Carrie Fisher wants people to stop talking about her appearance.

"Please stop debating about whether or not I aged well," the Star Wars: The Force Awakens star, 59, tweeted on Tuesday. "Unfortunately it hurts all three of my feelings."

"My body hasn't aged as well as I have," she continued. "Blow us."

Carrie Fisher @carrieffisher
Please stop debating about whether OR not EYE aged well. unfortunately it hurts all 3 of my feelings. My BODY hasnt aged as well as I have. Blow us.
12:26 AM - 29 Dec 2015 · Los Angeles, CA, United States


Fisher previously spoke about being pressured to lose over 35 lbs. to reprise her role of Princess Leia.

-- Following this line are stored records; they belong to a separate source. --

-- ==== Sys2Proof/Laws/Step.lean ====
section
/-!
SUPPORT. What the passing of device time can do, and the step on an empty queue.
-/
namespace Sys2Proof.Machine

variable (s : State)

/-- Device time that does not pass a wrap (R34). -/
theorem runTo_within {t : Nat} (h : ¬ t ≤ s.now) (h' : t / 2 ^ 55 = s.now / 2 ^ 55) : s.runTo t = s.setNow t := by
  rw [State.runTo, if_neg h]
  simp only []
  rw [if_pos h']

/-- Device time that passes a wrap sets WRAPPED (R35, R57). -/
theorem runTo_wrapped {t : Nat} (h : ¬ t ≤ s.now) (h' : ¬ t / 2 ^ 55 = s.now / 2 ^ 55) :
    s.runTo t = (s.setNow t).flag 0 O.TB_STATUS 0 := by
  rw [State.runTo, if_neg h]
  simp only []
  rw [if_neg h']

theorem setNow_inv (t : Nat) (h : s.Inv) : (s.setNow t).Inv := h

theorem flag_tbStatus_inv (h : s.Inv) : (s.flag 0 O.TB_STATUS 0).Inv := by
  refine ⟨?_, h.2⟩
  have h1 := h.1
  unfold State.StewardOk State.steward State.stewardDue State.num at h1 ⊢
  simp only [State.flag_eq]
  rw [State.obj_setObj_ne _ _ _ _ _ _ (by decide), State.obj_setObj_ne _ _ _ _ _ _ (by decide)]
  exact h1

/-- Device time keeps the invariants. -/
theorem runTo_inv (t : Nat) (h : s.Inv) : (s.runTo t).Inv := by
  by_cases h1 : t ≤ s.now
  · rw [State.runTo, if_pos h1]; exact h
  · by_cases h2 : t / 2 ^ 55 = s.now / 2 ^ 55
    · rw [runTo_within s h1 h2]; exact setNow_inv s t h
    · rw [runTo_wrapped s h1 h2]; exact flag_tbStatus_inv _ (setNow_inv s t h)

/-- A core cycle keeps the invariants. -/
theorem tick_inv (h : s.Inv) : (tick s).Inv := by
  unfold tick
  split
  · exact runTo_inv s _ h
  · exact h

end Sys2Proof.Machine
end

"They don't want to hire all of me – only about three-quarters!" she told Good Housekeeping U.K. "Nothing changes, it's an appearance-driven thing. I'm in a business where the only thing that matters is weight and appearance. That is so messed up. They might as well say get younger, because that's how easy it is."

She told the magazine there is an unhealthy societal obsession with weight, especially in Los Angeles.

"We treat beauty like an accomplishment and that is insane," said Fisher. "Everyone in L.A. says, 'Oh you look good,' and you listen for them to say, 'You've lost weight.' It's never 'How are you?' or 'You seem happy!' "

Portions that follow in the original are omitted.